> [What you have to do]
Only an exact copy of every record counts as an answer.

Stored entries:
-------------------------
-- ==== Sys2Proof/Machine/Wire.lean ====
section
/-! DEFINITION. The meanings of the thirteen wire commands (41_wire_commands.md). A wire command is a part
of the driver procedure in progress (R153); as an instruction it is that part, run alone (log entry 7). -/

namespace Sys2Proof.Machine

/-- Emits a wire command as the next part of the driver procedure in progress (41_wire_commands.md R153):
the block must run at all (10_state.md R22), the operands must be ones the command has, and the procedure
must go on with it. The operation stays in progress behind it; a failure is the operation's
(60_exceptions.md R228). -/
def runWire (operands : Option Refusal) (command : List Action) (s : State) :
    Host.Outcome State Fault Refusal :=
  if s.halted then .refused .halted
  else
    match operands with
    | some r => .refused r
    | none =>
      match nextEmission command s with
      | none => .refused .notInProcedure
      | some actions => finish id (run actions s)

/-- `SW_RESET` (41_wire_commands.md R140). -/
def execSwReset (s : State) : Host.Outcome State Fault Refusal :=
  runWire none (emitSwReset s.cfg) s

/-- `DRIVER_CONTROL` (41_wire_commands.md R141). -/
def execDriverControl (s : State) : Host.Outcome State Fault Refusal :=
  runWire none (emitDriverControl s.cfg) s

/-- `DATA_MODE` (41_wire_commands.md R142). -/
def execDataMode (s : State) : Host.Outcome State Fault Refusal :=
  runWire none (emitDataMode s.cfg) s

/-- `SET_RAMXPOS` (41_wire_commands.md R143). -/
def execSetRamXPos (x0 x1 : U16) (s : State) : Host.Outcome State Fault Refusal :=
  runWire (checkX [x0, x1]) (emitSetRamXPos s.cfg x0 x1) s

/-- `SET_RAMYPOS` (41_wire_commands.md R144). -/
def execSetRamYPos (y0 y1 : U16) (s : State) : Host.Outcome State Fault Refusal :=
  runWire none (emitSetRamYPos s.cfg y0 y1) s

/-- `SET_RAMXCOUNT` (41_wire_commands.md R145). -/
def execSetRamXCount (x : U16) (s : State) : Host.Outcome State Fault Refusal :=
  runWire (checkX [x]) (emitSetRamXCount s.cfg x) s

/-- `SET_RAMYCOUNT` (41_wire_commands.md R146). -/
def execSetRamYCount (y : U16) (s : State) : Host.Outcome State Fault Refusal :=
  runWire none (emitSetRamYCount s.cfg y) s

/-- `WRITE_BORDER` (41_wire_commands.md R147). -/
def execWriteBorder (s : State) : Host.Outcome State Fault Refusal :=
  runWire none (emitWriteBorder s.cfg) s

/-- `TEMP_CONTROL` (41_wire_commands.md R148). -/
def execTempControl (s : State) : Host.Outcome State Fault Refusal :=
  runWire none (emitTempControl s.cfg) s

/-- `WRITE_BWRAM` (41_wire_commands.md R149). -/
def execWriteBwRam (data : PlaneData) (s : State) : Host.Outcome State Fault Refusal :=
  runWire (checkPlane s.cfg data) (emitWriteBwRam s.cfg data) s

/-- `WRITE_REDRAM` (41_wire_commands.md R150). -/
def execWriteRedRam (data : PlaneData) (s : State) : Host.Outcome State Fault Refusal :=
  runWire (checkPlane s.cfg data) (emitWriteRedRam s.cfg data) s

/-- `DISP_CTRL2` (41_wire_commands.md R151). -/
def execDispCtrl2 (s : State) : Host.Outcome State Fault Refusal :=
  runWire none (emitDispCtrl2 s.cfg) s

/-- `MASTER_ACTIVATE` (41_wire_commands.md R152). -/
def execMasterActivate (s : State) : Host.Outcome State Fault Refusal :=
  runWire none (emitMasterActivate s.cfg) s

end Sys2Proof.Machine
end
-------------------------
> [Exercise answer]
-- ==== Sys2Proof/Machine/Wire.lean ====
section
/-! DEFINITION. The meanings of the thirteen wire commands (41_wire_commands.md). A wire command is a part
of the driver procedure in progress (R153); as an instruction it is that part, run alone (log entry 7). -/

namespace Sys2Proof.Machine

/-- Emits a wire command as the next part of the driver procedure in progress (41_wire_commands.md R153):
the block must run at all (10_state.md R22), the operands must be ones the command has, and the procedure
must go on with it. The operation stays in progress behind it; a failure is the operation's
(60_exceptions.md R228). -/
def runWire (operands : Option Refusal) (command : List Action) (s : State) :
    Host.Outcome State Fault Refusal :=
  if s.halted then .refused .halted
  else
    match operands with
    | some r => .refused r
    | none =>
      match nextEmission command s with
      | none => .refused .notInProcedure
      | some actions => finish id (run actions s)

/-- `SW_RESET` (41_wire_commands.md R140). -/
def execSwReset (s : State) : Host.Outcome State Fault Refusal :=
  runWire none (emitSwReset s.cfg) s

/-- `DRIVER_CONTROL` (41_wire_commands.md R141). -/
def execDriverControl (s : State) : Host.Outcome State Fault Refusal :=
  runWire none (emitDriverControl s.cfg) s

/-- `DATA_MODE` (41_wire_commands.md R142). -/
def execDataMode (s : State) : Host.Outcome State Fault Refusal :=
  runWire none (emitDataMode s.cfg) s

/-- `SET_RAMXPOS` (41_wire_commands.md R143). -/
def execSetRamXPos (x0 x1 : U16) (s : State) : Host.Outcome State Fault Refusal :=
  runWire (checkX [x0, x1]) (emitSetRamXPos s.cfg x0 x1) s

/-- `SET_RAMYPOS` (41_wire_commands.md R144). -/
def execSetRamYPos (y0 y1 : U16) (s : State) : Host.Outcome State Fault Refusal :=
  runWire none (emitSetRamYPos s.cfg y0 y1) s

/-- `SET_RAMXCOUNT` (41_wire_commands.md R145). -/
def execSetRamXCount (x : U16) (s : State) : Host.Outcome State Fault Refusal :=
  runWire (checkX [x]) (emitSetRamXCount s.cfg x) s

/-- `SET_RAMYCOUNT` (41_wire_commands.md R146). -/
def execSetRamYCount (y : U16) (s : State) : Host.Outcome State Fault Refusal :=
  runWire none (emitSetRamYCount s.cfg y) s

/-- `WRITE_BORDER` (41_wire_commands.md R147). -/
def execWriteBorder (s : State) : Host.Outcome State Fault Refusal :=
  runWire none (emitWriteBorder s.cfg) s

/-- `TEMP_CONTROL` (41_wire_commands.md R148). -/
def execTempControl (s : State) : Host.Outcome State Fault Refusal :=
  runWire none (emitTempControl s.cfg) s

/-- `WRITE_BWRAM` (41_wire_commands.md R149). -/
def execWriteBwRam (data : PlaneData) (s : State) : Host.Outcome State Fault Refusal :=
  runWire (checkPlane s.cfg data) (emitWriteBwRam s.cfg data) s

/-- `WRITE_REDRAM` (41_wire_commands.md R150). -/
def execWriteRedRam (data : PlaneData) (s : State) : Host.Outcome State Fault Refusal :=
  runWire (checkPlane s.cfg data) (emitWriteRedRam s.cfg data) s

/-- `DISP_CTRL2` (41_wire_commands.md R151). -/
def execDispCtrl2 (s : State) : Host.Outcome State Fault Refusal :=
  runWire none (emitDispCtrl2 s.cfg) s

/-- `MASTER_ACTIVATE` (41_wire_commands.md R152). -/
def execMasterActivate (s : State) : Host.Outcome State Fault Refusal :=
  runWire none (emitMasterActivate s.cfg) s

end Sys2Proof.Machine
end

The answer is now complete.